# What is being asked:
From the entries that follow, reproduce exactly and only the lines from the line with "def State.setLink (s" to the line with "cp0 := if s.par.cpu.isOrionTlb", endpoints included.

┏━━

-- ==== Sys2Proof/Machine/LoadStore.lean ====
section
/-! DEFINITION. The loads and stores of the general registers, the unaligned forms, load linked and store
conditional, the forms of the absent coprocessors 2 and 3, and prefetch (spec/43_load_store.md R670 to R746). -/

namespace Sys2Proof.Machine

/-! ### Aligned loads and stores -/

/-- `GPR[rt] <- f` of the field at base plus offset (R680 to R686). -/
def loadReg (base rt : RegNum) (offset : BitVec 16) (n : Nat) (f : DWord → DWord) : Op Unit := do
  let v ← loadField base offset n f
  writeGprLoaded rt v

/-- The low `n` bytes of `GPR[rt]` to base plus offset (R690 to R693). -/
def storeReg (base rt : RegNum) (offset : BitVec 16) (n : Nat) : Op Unit := do
  let v ← readGpr rt
  storeField base offset n v

/-- `sext_64` of the low `n` bytes. -/
def sextBytes (n : Nat) (v : DWord) : DWord := (v.setWidth (8 * n)).signExtend 64

/-! ### Unaligned forms (R699) -/

/-- The bytes a left form touches in its aligned object of `n` bytes: the address of the first, and their number
(R699: from the effective address toward the least significant end). -/
def State.leftPart (s : State) (va : DWord) (pa n : Nat) : Nat × Nat :=
  if s.bigEndianCpu then (pa, n - va.toNat % n) else (pa - va.toNat % n, va.toNat % n + 1)

/-- The bytes a right form touches (R699). -/
def State.rightPart (s : State) (va : DWord) (pa n : Nat) : Nat × Nat :=
  if s.bigEndianCpu then (pa - va.toNat % n, va.toNat % n + 1) else (pa, n - va.toNat % n)

/-- A mask of the low `k` bytes. -/
def lowBytes (k : Nat) : DWord := BitVec.ofNat 64 (2 ^ (8 * k) - 1)

/-- rt of LWL, LWR, LDL and LDR: it may have been loaded by the instruction before (R673). -/
def readGprMerge (r : RegNum) : Op DWord := fun s =>
  if s.haz.moved then readGpr r s else .ok (s.gprVal r, s)

/-- A left load: `k` bytes of memory above the low bytes of the register (R699). -/
def loadLeft (base rt : RegNum) (offset : BitVec 16) (n : Nat) : Op DWord := do
  let va ← effAddr base offset
  let r ← translate va .load 1
  checkData va .load r.1
  let p ← look fun s => s.leftPart va r.1 n
  let m ← readMem p.1 p.2
  let v ← readGprMerge rt
  pure ((m <<< (8 * (n - p.2))) ||| (v &&& lowBytes (n - p.2)))

/-- A right load: `k` bytes of memory below the high bytes of the register; and whether all were loaded (R699). -/
def loadRight (base rt : RegNum) (offset : BitVec 16) (n : Nat) : Op (DWord × Bool) := do
  let va ← effAddr base offset
  let r ← translate va .load 1
  checkData va .load r.1
  let p ← look fun s => s.rightPart va r.1 n
  let m ← readMem p.1 p.2
  let v ← readGprMerge rt
  pure (m ||| (v &&& ~~~lowBytes p.2), p.2 == n)

/-- A left store: the high bytes of the low `n` bytes of the register (R699). -/
def storeLeft (base rt : RegNum) (offset : BitVec 16) (n : Nat) : Op Unit := do
  let v ← readGpr rt
  let va ← effAddr base offset
  let r ← translate va .store 1
  checkData va .store r.1
  let p ← look fun s => s.leftPart va r.1 n
  writeMem p.1 p.2 (v >>> (8 * (n - p.2)))

/-- A right store: the low bytes of the register (R699). -/
def storeRight (base rt : RegNum) (offset : BitVec 16) (n : Nat) : Op Unit := do
  let v ← readGpr rt
  let va ← effAddr base offset
  let r ← translate va .store 1
  checkData va .store r.1
  let p ← look fun s => s.rightPart va r.1 n
  writeMem p.1 p.2 v

/-- LWR: bits 63:32 are the sign where bit 31 is loaded; where it is not, they are a copy of bit 31 or unchanged, a
parameter (R701). -/
def lwrResult (upperSigned : Bool) (v : DWord) (all : Bool) : DWord :=
  if all || upperSigned then sextLo v else v

/-! ### Load linked and store conditional (R271 to R273, R730 to R733) -/

/-- The link a load linked makes: LLbit, what it linked, and LLAddr on the Orion TLB CPUs (R271, R190): the physical address
before ReverseEndian changes its low bits, of which R730 does not speak (DESIGN CHOICE, log entry 46). -/
def State.setLink (s : State) (l : Link) : State :=
  { s with
    llBit := true, link := l,
    cp0 := if s.par.cpu.isOrionTlb then { s.cp0 with llAddr := BitVec.ofNat 32 l.pa } else s.cp0 }

/-- Load linked: the loaded value is undefined at an uncached address (R730). -/
def loadLinked (base rt : RegNum) (offset : BitVec 16) (n : Nat) (f : DWord → DWord) : Op Unit := do
  let va ← effAddr base offset
  let r ← translate va .load n
  checkData va .load r.1
  let v ← readMem r.1 n
  let u ← look fun s => s.offsetUndefined offset n
  let v ← freeIf (u || r.2 == 2#3) (f v)
  writeGpr rt v
  change fun s => s.setLink { va := va, pa := r.1, cca := r.2, double := n == 8 }

/-- The success of a store conditional (R731, R273): LLbit, but open at an uncached address and where the load linked
was at another address, of another access type or of the other width. With LLbit clear it fails, also where no load
linked ever came before, whose result R273 calls undefined (DESIGN CHOICE, log entry 46). -/
def scSuccess (va : DWord) (pa : Nat) (cca : BitVec 3) (n : Nat) : Op Bool := fun s =>
  if cca == 2#3 || (s.llBit && s.link != { va := va, pa := pa, cca := cca, double := n == 8 }) then
    .ok (bit s.free 0, s.useFree)
  else .ok (s.llBit, s)

/-- Store conditional: it translates in any case, stores and answers 1 where it succeeds, and ends with LLbit clear
(R731, D16). With an offset that makes the result undefined (R674) the register and the bytes it stores are free; with LLbit
clear it stores nothing then too (DESIGN CHOICE, log entry 57). A data cache error and DWatch.W meet it after the translation
whatever LLbit is: where it is clear no StoreMemory follows, and R167, R671 step 5 and R1032, which tie the two to a store's
access, do not say whether such an SC or SCD takes them (DESIGN CHOICE, log entry 46). -/
def storeConditional (base rt : RegNum) (offset : BitVec 16) (n : Nat) : Op Unit := do
  let v ← readGpr rt
  let va ← effAddr base offset
  let r ← translate va .store n
  checkData va .store r.1
  let ok ← scSuccess va r.1 r.2 n
  let u ← look fun s => s.offsetUndefined offset n
  let v ← freeIf u v
  change fun s => if ok then s.putMem r.1 n v else s
  let w ← freeIf u (boolVal ok)
  writeGpr rt w
  change fun s => { s with llBit := false }

/-! ### Coprocessors 2 and 3, which no member has (R676) -/

/-- A load to an absent coprocessor: the access is made, the data goes nowhere. -/
def loadAbsent (z : BitVec 2) (base : RegNum) (offset : BitVec 16) (n : Nat) : Op Unit := do
  requireCop z
  let _ ← loadField base offset n id

/-- A store from an absent coprocessor stores a value nothing constrains. -/
def storeAbsent (z : BitVec 2) (base : RegNum) (offset : BitVec 16) (n : Nat) : Op Unit := do
  requireCop z
  let v ← fresh
  storeField base offset n v

/-! ### Loads -/

/-- LB (R680). -/
def execLb (base rt : RegNum) (offset : BitVec 16) (s : State) : Result :=
  runSeq (loadReg base rt offset 1 (sextBytes 1)) s

/-- LBU (R681). -/
def execLbu (base rt : RegNum) (offset : BitVec 16) (s : State) : Result :=
  runSeq (loadReg base rt offset 1 id) s

/-- LH (R682). -/
def execLh (base rt : RegNum) (offset : BitVec 16) (s : State) : Result :=
  runSeq (loadReg base rt offset 2 (sextBytes 2)) s

/-- LHU (R683). -/
def execLhu (base rt : RegNum) (offset : BitVec 16) (s : State) : Result :=
  runSeq (loadReg base rt offset 2 id) s

/-- LW (R684). -/
def execLw (base rt : RegNum) (offset : BitVec 16) (s : State) : Result :=
  runSeq (loadReg base rt offset 4 (sextBytes 4)) s

/-- LWU (R685). -/
def execLwu (base rt : RegNum) (offset : BitVec 16) (s : State) : Result :=
  runSeq (do
    require64
    loadReg base rt offset 4 id) s

/-- LD (R686). -/
def execLd (base rt : RegNum) (offset : BitVec 16) (s : State) : Result :=
  runSeq (do
    require64
    loadReg base rt offset 8 id) s

/-! ### Stores -/

/-- SB (R690). -/
def execSb (base rt : RegNum) (offset : BitVec 16) (s : State) : Result :=
  runSeq (storeReg base rt offset 1) s

/-- SH (R691). -/
def execSh (base rt : RegNum) (offset : BitVec 16) (s : State) : Result :=
  runSeq (storeReg base rt offset 2) s

/-- SW (R692). -/
def execSw (base rt : RegNum) (offset : BitVec 16) (s : State) : Result :=
  runSeq (storeReg base rt offset 4) s

/-- SD (R693). -/
def execSd (base rt : RegNum) (offset : BitVec 16) (s : State) : Result :=
  runSeq (do
    require64
    storeReg base rt offset 8) s

/-! ### Unaligned loads and stores -/

/-- LWL (R700). -/
def execLwl (base rt : RegNum) (offset : BitVec 16) (s : State) : Result :=
  runSeq (do
    let v ← loadLeft base rt offset 4
    writeGprLoaded rt (sextLo v)) s

/-- LWR (R701). -/
def execLwr (base rt : RegNum) (offset : BitVec 16) (s : State) : Result :=
  runSeq (do
    let r ← loadRight base rt offset 4
    let u ← look fun s => s.par.lwrUpperSigned
    writeGprLoaded rt (lwrResult u r.1 r.2)) s

/-- SWL (R702): the low word of the register. -/
def execSwl (base rt : RegNum) (offset : BitVec 16) (s : State) : Result :=
  runSeq (storeLeft base rt offset 4) s

/-- SWR (R703). -/
def execSwr (base rt : RegNum) (offset : BitVec 16) (s : State) : Result :=
  runSeq (storeRight base rt offset 4) s

/-- LDL (R704). -/
def execLdl (base rt : RegNum) (offset : BitVec 16) (s : State) : Result :=
  runSeq (do
    require64
    let v ← loadLeft base rt offset 8
    writeGprLoaded rt v) s

/-- LDR (R705). -/
def execLdr (base rt : RegNum) (offset : BitVec 16) (s : State) : Result :=
  runSeq (do
    require64
    let r ← loadRight base rt offset 8
    writeGprLoaded rt r.1) s

/-- SDL (R706). -/
def execSdl (base rt : RegNum) (offset : BitVec 16) (s : State) : Result :=
  runSeq (do
    require64
    storeLeft base rt offset 8) s

/-- SDR (R707). -/
def execSdr (base rt : RegNum) (offset : BitVec 16) (s : State) : Result :=
  runSeq (do
    require64
    storeRight base rt offset 8) s

/-! ### Linked and conditional -/

/-- LL (R730). -/
def execLl (base rt : RegNum) (offset : BitVec 16) (s : State) : Result :=
  runSeq (do
    requireIsa .mips2
    loadLinked base rt offset 4 (sextBytes 4)) s

/-- SC (R731). -/
def execSc (base rt : RegNum) (offset : BitVec 16) (s : State) : Result :=
  runSeq (do
    requireIsa .mips2
    storeConditional base rt offset 4) s

/-- LLD (R732). -/
def execLld (base rt : RegNum) (offset : BitVec 16) (s : State) : Result :=
  runSeq (do
    require64
    loadLinked base rt offset 8 id) s

/-- SCD (R733). -/
def execScd (base rt : RegNum) (offset : BitVec 16) (s : State) : Result :=
  runSeq (do
    require64
    storeConditional base rt offset 8) s

/-! ### Absent coprocessors -/

/-- LWC2 (R715). -/
def execLwc2 (base _rt : RegNum) (offset : BitVec 16) (s : State) : Result :=
  runSeq (loadAbsent 2#2 base offset 4) s

/-- LWC3 (R715): MIPS I only on this family. -/
def execLwc3 (base _rt : RegNum) (offset : BitVec 16) (s : State) : Result :=
  runSeq (loadAbsent 3#2 base offset 4) s

/-- SWC2 (R716). -/
def execSwc2 (base _rt : RegNum) (offset : BitVec 16) (s : State) : Result :=
  runSeq (storeAbsent 2#2 base offset 4) s

/-- SWC3 (R716): MIPS I only on this family. -/
def execSwc3 (base _rt : RegNum) (offset : BitVec 16) (s : State) : Result :=
  runSeq (storeAbsent 3#2 base offset 4) s

/-- LDC2 (R717): MIPS II. -/
def execLdc2 (base _rt : RegNum) (offset : BitVec 16) (s : State) : Result :=
  runSeq (do
    requireIsa .mips2
    loadAbsent 2#2 base offset 8) s

/-- SDC2 (R718): MIPS II. -/
def execSdc2 (base _rt : RegNum) (offset : BitVec 16) (s : State) : Result :=
  runSeq (do
    requireIsa .mips2
    storeAbsent 2#2 base offset 8) s

/-! ### Prefetch -/

/-- PREF (R740): an advice without effect, MIPS IV. -/
def execPref (_base : RegNum) (_hint : BitVec 5) (_offset : BitVec 16) (s : State) : Result :=
  runSeq (requireIsa .mips4) s

end Sys2Proof.Machine
end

┗━━

# Response to the exercise:
def State.setLink (s : State) (l : Link) : State :=
  { s with
    llBit := true, link := l,
    cp0 := if s.par.cpu.isOrionTlb then { s.cp0 with llAddr := BitVec.ofNat 32 l.pa } else s.cp0 }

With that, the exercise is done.